I spent a good deal of Sunday afternoon trolling around linguistics blogs. While there are dozens of linguists with blogs, it’s hard to keep track of them all. The linguist List has a modest static list here. When I scan the blog roll at Language Log, it’s not even clear which ones are dedicated primarily to linguistics since many of the blog names are intentionally obscure. Also, many are defunct or stale as wishydig recently noted . I found a couple which had no posting in 2 years, many none for months. (UPDATE: while doing something else mildly productive, I literally clicked on EVERY single blog listed in Language Log's blog roll. If you deleted each one that was either dormant for at least 6 months or had little linguistics content, you’d delete at least 70%).
Iput the term “linguistics" into each of the three major social bookmarking sites above and frankly, the results were far from encouraging. Even though Technorati has a “blogs” tab, the first page of hits were not really linguistics blogs, as far as I could tell (the second page was more relevant). The Digg results were disappointing, to say the least.
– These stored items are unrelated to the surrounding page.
/-- So do the other instructions of the option, which are no-operations without it. -/
theorem ignoresExt_ite {i : Instr} {s : State} {c : Prop} [Decidable c] {t u : State}
    (h : exec i s = if c then .next t.advance else .next u.advance)
    (h' : exec i (s.withExt .none) = if c then .next t.advance else .next u.advance) : IgnoresExt i s := by
  split at h
  · next hc => exact ⟨_, h, h'.trans (if_pos hc)⟩
  · next hc => exact ⟨_, h, h'.trans (if_neg hc)⟩

theorem exec_ignoresExt {i : Instr} (h : i.usesPrefix = false) (s : State) : IgnoresExt i s := by
  cases i
  case mac rs => exact ignoresExt_mac rs s
  case ldWToSpecial sd rs => exact ignoresExt_ldWToSpecial sd rs s
  case ldWFromSpecial rd ss => exact ignoresExt_ldWFromSpecial rd ss s
  case ldBReg | ldUbReg | ldHReg | ldUhReg | ldWReg | notReg | addSp | subSp | adc | sbc | swap | mirror | scan0 | scan1
      | nop | slp | halt => exact ⟨_, rfl, rfl⟩
  case srlImm | srlReg | sllImm | sllReg | sraImm | sraReg | slaImm | slaReg | rrImm | rrReg | rlImm | rlReg =>
    exact ⟨_, rfl, rfl⟩
  case mltH | mltuH | mltW | mltuW => exact ignoresExt_of_same nofun nofun rfl rfl
  case div0s rs => exact ignoresExt_div0s rs s
  case div0u rs => exact ignoresExt_div0u rs s
  case div1 | div2s | div3s => exact ignoresExt_ite rfl rfl
  case ldBPost | ldUbPost | ldHPost | ldUhPost | ldWPost =>
    exact ignoresExt_of_same nofun nofun rfl (congrArg Host.Outcome.next (loadPost_withExt ..))
  case stBPost | stHPost | stWPost =>
    exact ignoresExt_of_same nofun nofun rfl (congrArg Host.Outcome.next (storePost_withExt ..))
  case pushn rs =>
    refine ignoresExt_of_same nofun nofun rfl (congrArg Host.Outcome.next ?_)
    exact (congrArg State.advance (pushRegs_withExt .none (rs.val + 1) s)).trans (advance_withExt ..)
  case popn rd =>
    refine ignoresExt_of_same nofun nofun rfl (congrArg Host.Outcome.next ?_)
    exact (congrArg State.advance (popRegs_withExt s .none (rd.val + 1))).trans (advance_withExt ..)
  case callReg | callRegDelayed => exact ignoresExt_of_same nofun nofun rfl (congrArg Host.Outcome.next (callTo_withExt ..))
  case jpReg | jpRegDelayed => exact ignoresExt_of_same nofun nofun rfl (congrArg Host.Outcome.next (branchTo_withExt ..))
  case ret | retDelayed => exact ignoresExt_of_same nofun nofun rfl (congrArg Host.Outcome.next (returnBy_withExt ..))
  case reti => exact ignoresExt_of_same nofun nofun rfl (congrArg Host.Outcome.next (trapReturn_withExt ..))
  case retd => exact ignoresExt_of_same nofun nofun rfl (congrArg Host.Outcome.next (debugReturn_withExt ..))
  case int => exact ignoresExt_of_same nofun nofun rfl (congrArg Host.Outcome.next (State.trapEntry_withExt ..))
  case brk => exact ignoresExt_brk s
  all_goals exact absurd h Bool.noConfusion

/-- Settles O59: the same by `exec_ignoresExt`, what is left pending by the writers of the hidden state and, for `mac`, by
the ways it ends. -/
theorem unextendableIgnorePrefix : Obligations.UnextendableIgnorePrefix := by
  intro i s h
  obtain ⟨t, ht, hnone⟩ := exec_ignoresExt h s
  refine ⟨t, ht, hnone, or_iff_not_imp_left.mpr fun hpending => ?_⟩
  obtain ⟨imm13, rfl⟩ | ⟨rs, rfl, hcount, hsame⟩ := (hiddenStateWriters i s t ht).1 hpending
  · exact absurd h Bool.noConfusion
  · refine ⟨rs, rfl, Bool.of_not_eq_false fun hm => hpending ?_, hcount, hsame⟩
    have hnop : exec (.mac rs) s = .next s.advance := if_pos (by rw [hm]; rfl)
    rw [← Host.Outcome.next.inj (hnop.symm.trans ht)]
    rfl

end Sys2Proof.Machine

/-! SUPPORT. Where the step stops by name (92_eei_decisions.md D7, D8, D12, D22; 93_implementation_defined.md U6): what a write of 0x0078010 leaves in the debug control, when an access trips it, then the obligation. -/

namespace Sys2Proof.Machine

/-! ### Which accesses trip the stop of U6 -/

/-- After a wrong write of 0x0078010 an access trips exactly if it meets a debug register. -/
theorem State.touch_tripped_iff {s : State} (h : s.debugCtl = .misset) (size : Size) (x : Word) :
    (s.touch size x).debugCtl = .tripped ↔ ∃ k < size.bytes, debugRegisterAt (s.byteAddress x k) := by
  have hany : (s.accessAddresses size x).any (fun a =>
      decide (debugRegistersFirst ≤ a) && decide (a ≤ debugRegistersLast)) = true ↔
      ∃ k < size.bytes, debugRegisterAt (s.byteAddress x k) := by
    simp only [State.accessAddresses, List.any_map, List.any_eq_true, List.mem_range, Function.comp_apply,
      Bool.and_eq_true, decide_eq_true_eq]
    exact Iff.rfl
  unfold State.touch
  split
  · next hcond => exact iff_of_true rfl (hany.mp hcond.2)
  · next hcond =>
    rw [h]
    exact iff_of_false nofun fun hex => hcond ⟨h, hany.mpr hex⟩

theorem State.writeMapped_debugCtl (s : State) (r : MappedByte) (b : Byte) : (s.writeMapped r b).debugCtl =
    if r = .dcr2 ∧ b.extractLsb' 1 5 ≠ 0b00111#5 ∧ s.debugCtl = .ok then .misset else s.debugCtl := by
  cases r <;> simp [State.writeMapped, State.writeTbrp, State.writeTtbrByte, State.writeDcr, State.writeDcr2]

/-- The stop of U6 stays tripped. -/
theorem State.writeByte_tripped {s : State} (h : s.debugCtl = .tripped) (a : Nat) (b : Byte) :
    (s.writeByte a b).debugCtl = .tripped := by
  obtain hw | ⟨r, -, -, hw⟩ | hw := s.writeByte_cases a b <;> rw [hw]
  · exact h
  · rw [State.writeMapped_debugCtl, h]
    exact if_neg fun hc => nomatch hc.2.2
  · exact h

theorem State.writeBytes_tripped {s : State} (h : s.debugCtl = .tripped) (x v : Word) (n : Nat) :
    (s.writeBytes x v n).debugCtl = .tripped := by
  induction n with
  | zero => exact h
  | succ n ih => exact State.writeByte_tripped ih _ _

theorem State.debugSaved_tripped {s : State} (h : s.debugCtl = .misset) (ret : Word) :
    (s.debugSaved ret).debugCtl = .tripped := by
  rw [State.debugSaved, if_pos h]
  exact State.writeBytes_tripped (State.writeBytes_tripped rfl ..) ..

/-- A debugging exception after a wrong write of 0x0078010 trips the stop of U6. -/
theorem State.debugEntry_tripped {s : State} (h : s.debugCtl = .misset) (ret : Word) (causes causes2 : Byte) :
    (s.debugEntry ret causes causes2).debugCtl = .tripped := State.debugSaved_tripped h ret

/-! ### What a store writes to 0x0078010 -/

theorem mappedByte?_dcr2_iff (a : Nat) : mappedByte? a = some .dcr2 ↔ a = 0x78010 :=
  ⟨fun h => (mappedByte?_address h).symm, fun h => h ▸ rfl⟩

/-- Bits 5:1 of the byte `k` of a word are not 00111. -/
def WrongControl (v : Word) (k : Nat) : Prop := (v.extractLsb' (8 * k + 1) 5 : BitVec 5) ≠ 0b00111#5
One reference to a Chomsky interview and one to a study on swearing, but again, none of the top hits appeared to be from blogs I would consider “linguistic blogs” (e.g., none are on the Language Log Other language blogs list). The del.icio.us returns at least put Language Log on top, but most of the first page returns were resource pages for computational linguistics, not blogs per se.
Imagine a site which automatically checks a given set of linguistics websites, then updates a topic cloud which clusters posts according to relevance for a particular topic, with links to each post within the cloud, plus a blog roll of all participating blogs on the right margin. I could imaging this happening in one of two ways (I prefer the first, but it's computationally complicated):
1) Search the participating blogs and perform some sort of cluster analysis of the words in each post, taking all the posts together as a corpus (perhaps an LSA style analysis), then create the cloud.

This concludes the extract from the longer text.